-- ==== Sys2Proof/Laws/Memory.lean ====
section
/-! SUPPORT. Host memory: read after write, the canonical form that every write keeps, and its uniqueness. -/

namespace Sys2Proof.Machine

variable {d : Nat → Byte}

theorem Memory.wf_nil : Memory.wf d [] = true := rfl

theorem Memory.wf_cons {a : Nat} {v : Byte} {m : List Host.Cell} :
    Memory.wf d ((a, v) :: m) = true ↔ v ≠ d a ∧ (∀ cell ∈ m, a < cell.1) ∧ Memory.wf d m = true := by
  simp [Memory.wf, and_assoc]

@[simp] theorem Memory.read_nil (a : Nat) : Memory.read d [] a = d a := rfl

/-- Below every listed address the power-on content is read. -/
theorem Memory.read_of_lt {m : List Host.Cell} {a : Nat} (h : ∀ cell ∈ m, a < cell.1) :
    Memory.read d m a = d a := by
  induction m with
  | nil => rfl
  | cons cell m ih =>
    have hc := h cell (by simp)
    rw [Memory.read, if_neg (by omega), ih fun c hm => h c (by simp [hm])]

/-- A byte written is read back. -/
theorem Memory.read_write_same {m : List Host.Cell} (hw : Memory.wf d m = true) (a : Nat) (v : Byte) :
    Memory.read d (Memory.write d m a v) a = v := by
  induction m with
  | nil => by_cases h : v = d a <;> simp [Memory.write, Memory.read, h]
  | cons cell m ih =>
    obtain ⟨b, u⟩ := cell
    obtain ⟨-, hlt, hm⟩ := Memory.wf_cons.1 hw
    by_cases h1 : a < b
    · have hr : Memory.read d ((b, u) :: m) a = d a :=
        Memory.read_of_lt fun c hc => by
          rcases List.mem_cons.1 hc with rfl | hc
          · exact h1
          · exact h1.trans (hlt c hc)
      by_cases h : v = d a
      · simp [Memory.write, h1, h, hr]
      · simp [Memory.write, h1, h, Memory.read]
    · by_cases h2 : a = b
      · subst h2
        by_cases h : v = d a
        · simp [Memory.write, h, Memory.read_of_lt hlt]
        · simp [Memory.write, h, Memory.read]
      · simp [Memory.write, h1, h2, Memory.read, ih hm]

/-- A write leaves every other byte as it was. -/
theorem Memory.read_write_other {m : List Host.Cell} (hw : Memory.wf d m = true) {a b : Nat} (v : Byte)
    (hab : b ≠ a) : Memory.read d (Memory.write d m a v) b = Memory.read d m b := by
  induction m with
  | nil => by_cases h : v = d a <;> simp [Memory.write, Memory.read, h, hab]
  | cons cell m ih =>
    obtain ⟨c, u⟩ := cell
    obtain ⟨-, hlt, hm⟩ := Memory.wf_cons.1 hw
    by_cases h1 : a < c
    · by_cases h : v = d a <;> simp [Memory.write, h1, h, Memory.read, hab]
    · by_cases h2 : a = c
      · subst h2
        by_cases h : v = d a <;> simp [Memory.write, h, Memory.read, hab]
      · by_cases hb : b = c <;> simp [Memory.write, h1, h2, Memory.read, hb, ih hm]

/-- Every address a write leaves listed was listed or is the one written. -/
theorem Memory.mem_write {m : List Host.Cell} {a : Nat} {v : Byte} {cell : Host.Cell}
    (h : cell ∈ Memory.write d m a v) : cell ∈ m ∨ cell = (a, v) := by
  induction m with
  | nil =>
    by_cases hv : v = d a
    · simp [Memory.write, hv] at h
    · simp [Memory.write, hv] at h; exact .inr h
  | cons c m ih =>
    obtain ⟨b, u⟩ := c
    unfold Memory.write at h
    split at h
    · split at h
      · exact .inl h
      · rcases List.mem_cons.1 h with h | h
        · exact .inr h
        · exact .inl h
    · split at h
      · split at h
        · exact .inl (List.mem_cons_of_mem _ h)
        · rcases List.mem_cons.1 h with h | h
          · exact .inr h
          · exact .inl (List.mem_cons_of_mem _ h)
      · rcases List.mem_cons.1 h with h | h
        · exact .inl (by simp [h])
        · rcases ih h with h | h
          · exact .inl (List.mem_cons_of_mem _ h)
          · exact .inr h

/-- A write keeps the canonical form. -/
theorem Memory.wf_write {m : List Host.Cell} (hw : Memory.wf d m = true) (a : Nat) (v : Byte) :
    Memory.wf d (Memory.write d m a v) = true := by
  induction m with
  | nil => by_cases h : v = d a <;> simp [Memory.write, h, Memory.wf]
  | cons cell m ih =>
    obtain ⟨b, u⟩ := cell
    have hw' := hw
    obtain ⟨hu, hlt, hm⟩ := Memory.wf_cons.1 hw
    unfold Memory.write
    split
    · split
      · exact hw'
      · rename_i h1 h
        refine Memory.wf_cons.2 ⟨h, fun c hc => ?_, hw'⟩
        rcases List.mem_cons.1 hc with rfl | hc
        · exact h1
        · exact h1.trans (hlt c hc)
    · split
      · split
        · exact hm
        · rename_i h2 h
          exact Memory.wf_cons.2 ⟨h, h2 ▸ hlt, hm⟩
      · refine Memory.wf_cons.2 ⟨hu, fun c hc => ?_, ih hm⟩
        rcases Memory.mem_write hc with hc | rfl
        · exact hlt c hc
        · show b < a
          omega

/-- Two memories in canonical form that read alike at every address are one. -/
theorem Memory.eq_of_read_eq {m n : List Host.Cell} (hm : Memory.wf d m = true) (hn : Memory.wf d n = true)
    (h : ∀ a, Memory.read d m a = Memory.read d n a) : m = n := by
  induction m generalizing n with
  | nil =>
    cases n with
    | nil => rfl
    | cons cell n =>
      obtain ⟨b, u⟩ := cell
      have := h b
      simp [Memory.read] at this
      exact absurd this.symm (Memory.wf_cons.1 hn).1
  | cons cell m ih =>
    obtain ⟨a, v⟩ := cell
    obtain ⟨hv, hlt, hm'⟩ := Memory.wf_cons.1 hm
    cases n with
    | nil =>
      have := h a
      simp [Memory.read] at this
      exact absurd this hv
    | cons cell n =>
      obtain ⟨b, u⟩ := cell
      obtain ⟨hu, hlt', hn'⟩ := Memory.wf_cons.1 hn
      have hab : a = b := by
        rcases lt_trichotomy a b with hl | rfl | hl
        · have := h a
          rw [Memory.read_of_lt (m := (b, u) :: n) fun c hc => ?_] at this
          · simp [Memory.read] at this
            exact absurd this hv
          · rcases List.mem_cons.1 hc with rfl | hc
            · exact hl
            · exact hl.trans (hlt' c hc)
        · rfl
        · have := h b
          rw [Memory.read_of_lt (m := (a, v) :: m) fun c hc => ?_] at this
          · simp [Memory.read] at this
            exact absurd this.symm hu
          · rcases List.mem_cons.1 hc with rfl | hc
            · exact hl
            · exact hl.trans (hlt c hc)
      subst hab
      have hvu : v = u := by simpa [Memory.read] using h a
      subst hvu
      congr 1
      refine ih hm' hn' fun x => ?_
      by_cases hx : x = a
      · rw [hx, Memory.read_of_lt hlt, Memory.read_of_lt hlt']
      · simpa [Memory.read, hx] using h x

/-- The state's memory keeps its canonical form under a write. -/
theorem memWf_memWrite {s : State} (h : memWf s = true) (a : Nat) (v : Byte) : memWf (memWrite a v s) = true :=
  Memory.wf_write h a v

/-- What the block reads of host memory after a write of one byte. -/
theorem memRead_memWrite {s : State} (h : memWf s = true) (a : Nat) (v : Byte) (b : Nat) :
    memRead (memWrite a v s) b = if b = a then v else memRead s b := by
  split
  · rename_i hb
    subst hb
    exact Memory.read_write_same h b v
  · rename_i hb
    exact Memory.read_write_other h v hb

/-- Host memory at reset is in its canonical form. -/
theorem memWf_reset : memWf State.reset = true := rfl

end Sys2Proof.Machine
end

## Assignment
Transcribe all entries exactly as they are given.

## Expected output
-- ==== Sys2Proof/Laws/Memory.lean ====
section
/-! SUPPORT. Host memory: read after write, the canonical form that every write keeps, and its uniqueness. -/

namespace Sys2Proof.Machine

variable {d : Nat → Byte}

theorem Memory.wf_nil : Memory.wf d [] = true := rfl

theorem Memory.wf_cons {a : Nat} {v : Byte} {m : List Host.Cell} :
    Memory.wf d ((a, v) :: m) = true ↔ v ≠ d a ∧ (∀ cell ∈ m, a < cell.1) ∧ Memory.wf d m = true := by
  simp [Memory.wf, and_assoc]

@[simp] theorem Memory.read_nil (a : Nat) : Memory.read d [] a = d a := rfl

/-- Below every listed address the power-on content is read. -/
theorem Memory.read_of_lt {m : List Host.Cell} {a : Nat} (h : ∀ cell ∈ m, a < cell.1) :
    Memory.read d m a = d a := by
  induction m with
  | nil => rfl
  | cons cell m ih =>
    have hc := h cell (by simp)
    rw [Memory.read, if_neg (by omega), ih fun c hm => h c (by simp [hm])]

/-- A byte written is read back. -/
theorem Memory.read_write_same {m : List Host.Cell} (hw : Memory.wf d m = true) (a : Nat) (v : Byte) :
    Memory.read d (Memory.write d m a v) a = v := by
  induction m with
  | nil => by_cases h : v = d a <;> simp [Memory.write, Memory.read, h]
  | cons cell m ih =>
    obtain ⟨b, u⟩ := cell
    obtain ⟨-, hlt, hm⟩ := Memory.wf_cons.1 hw
    by_cases h1 : a < b
    · have hr : Memory.read d ((b, u) :: m) a = d a :=
        Memory.read_of_lt fun c hc => by
          rcases List.mem_cons.1 hc with rfl | hc
          · exact h1
          · exact h1.trans (hlt c hc)
      by_cases h : v = d a
      · simp [Memory.write, h1, h, hr]
      · simp [Memory.write, h1, h, Memory.read]
    · by_cases h2 : a = b
      · subst h2
        by_cases h : v = d a
        · simp [Memory.write, h, Memory.read_of_lt hlt]
        · simp [Memory.write, h, Memory.read]
      · simp [Memory.write, h1, h2, Memory.read, ih hm]

/-- A write leaves every other byte as it was. -/
theorem Memory.read_write_other {m : List Host.Cell} (hw : Memory.wf d m = true) {a b : Nat} (v : Byte)
    (hab : b ≠ a) : Memory.read d (Memory.write d m a v) b = Memory.read d m b := by
  induction m with
  | nil => by_cases h : v = d a <;> simp [Memory.write, Memory.read, h, hab]
  | cons cell m ih =>
    obtain ⟨c, u⟩ := cell
    obtain ⟨-, hlt, hm⟩ := Memory.wf_cons.1 hw
    by_cases h1 : a < c
    · by_cases h : v = d a <;> simp [Memory.write, h1, h, Memory.read, hab]
    · by_cases h2 : a = c
      · subst h2
        by_cases h : v = d a <;> simp [Memory.write, h, Memory.read, hab]
      · by_cases hb : b = c <;> simp [Memory.write, h1, h2, Memory.read, hb, ih hm]

/-- Every address a write leaves listed was listed or is the one written. -/
theorem Memory.mem_write {m : List Host.Cell} {a : Nat} {v : Byte} {cell : Host.Cell}
    (h : cell ∈ Memory.write d m a v) : cell ∈ m ∨ cell = (a, v) := by
  induction m with
  | nil =>
    by_cases hv : v = d a
    · simp [Memory.write, hv] at h
    · simp [Memory.write, hv] at h; exact .inr h
  | cons c m ih =>
    obtain ⟨b, u⟩ := c
    unfold Memory.write at h
    split at h
    · split at h
      · exact .inl h
      · rcases List.mem_cons.1 h with h | h
        · exact .inr h
        · exact .inl h
    · split at h
      · split at h
        · exact .inl (List.mem_cons_of_mem _ h)
        · rcases List.mem_cons.1 h with h | h
          · exact .inr h
          · exact .inl (List.mem_cons_of_mem _ h)
      · rcases List.mem_cons.1 h with h | h
        · exact .inl (by simp [h])
        · rcases ih h with h | h
          · exact .inl (List.mem_cons_of_mem _ h)
          · exact .inr h

/-- A write keeps the canonical form. -/
theorem Memory.wf_write {m : List Host.Cell} (hw : Memory.wf d m = true) (a : Nat) (v : Byte) :
    Memory.wf d (Memory.write d m a v) = true := by
  induction m with
  | nil => by_cases h : v = d a <;> simp [Memory.write, h, Memory.wf]
  | cons cell m ih =>
    obtain ⟨b, u⟩ := cell
    have hw' := hw
    obtain ⟨hu, hlt, hm⟩ := Memory.wf_cons.1 hw
    unfold Memory.write
    split
    · split
      · exact hw'
      · rename_i h1 h
        refine Memory.wf_cons.2 ⟨h, fun c hc => ?_, hw'⟩
        rcases List.mem_cons.1 hc with rfl | hc
        · exact h1
        · exact h1.trans (hlt c hc)
    · split
      · split
        · exact hm
        · rename_i h2 h
          exact Memory.wf_cons.2 ⟨h, h2 ▸ hlt, hm⟩
      · refine Memory.wf_cons.2 ⟨hu, fun c hc => ?_, ih hm⟩
        rcases Memory.mem_write hc with hc | rfl
        · exact hlt c hc
        · show b < a
          omega

/-- Two memories in canonical form that read alike at every address are one. -/
theorem Memory.eq_of_read_eq {m n : List Host.Cell} (hm : Memory.wf d m = true) (hn : Memory.wf d n = true)
    (h : ∀ a, Memory.read d m a = Memory.read d n a) : m = n := by
  induction m generalizing n with
  | nil =>
    cases n with
    | nil => rfl
    | cons cell n =>
      obtain ⟨b, u⟩ := cell
      have := h b
      simp [Memory.read] at this
      exact absurd this.symm (Memory.wf_cons.1 hn).1
  | cons cell m ih =>
    obtain ⟨a, v⟩ := cell
    obtain ⟨hv, hlt, hm'⟩ := Memory.wf_cons.1 hm
    cases n with
    | nil =>
      have := h a
      simp [Memory.read] at this
      exact absurd this hv
    | cons cell n =>
      obtain ⟨b, u⟩ := cell
      obtain ⟨hu, hlt', hn'⟩ := Memory.wf_cons.1 hn
      have hab : a = b := by
        rcases lt_trichotomy a b with hl | rfl | hl
        · have := h a
          rw [Memory.read_of_lt (m := (b, u) :: n) fun c hc => ?_] at this
          · simp [Memory.read] at this
            exact absurd this hv
          · rcases List.mem_cons.1 hc with rfl | hc
            · exact hl
            · exact hl.trans (hlt' c hc)
        · rfl
        · have := h b
          rw [Memory.read_of_lt (m := (a, v) :: m) fun c hc => ?_] at this
          · simp [Memory.read] at this
            exact absurd this.symm hu
          · rcases List.mem_cons.1 hc with rfl | hc
            · exact hl
            · exact hl.trans (hlt c hc)
      subst hab
      have hvu : v = u := by simpa [Memory.read] using h a
      subst hvu
      congr 1
      refine ih hm' hn' fun x => ?_
      by_cases hx : x = a
      · rw [hx, Memory.read_of_lt hlt, Memory.read_of_lt hlt']
      · simpa [Memory.read, hx] using h x

/-- The state's memory keeps its canonical form under a write. -/
theorem memWf_memWrite {s : State} (h : memWf s = true) (a : Nat) (v : Byte) : memWf (memWrite a v s) = true :=
  Memory.wf_write h a v

/-- What the block reads of host memory after a write of one byte. -/
theorem memRead_memWrite {s : State} (h : memWf s = true) (a : Nat) (v : Byte) (b : Nat) :
    memRead (memWrite a v s) b = if b = a then v else memRead s b := by
  split
  · rename_i hb
    subst hb
    exact Memory.read_write_same h b v
  · rename_i hb
    exact Memory.read_write_other h v hb

/-- Host memory at reset is in its canonical form. -/
theorem memWf_reset : memWf State.reset = true := rfl

end Sys2Proof.Machine
end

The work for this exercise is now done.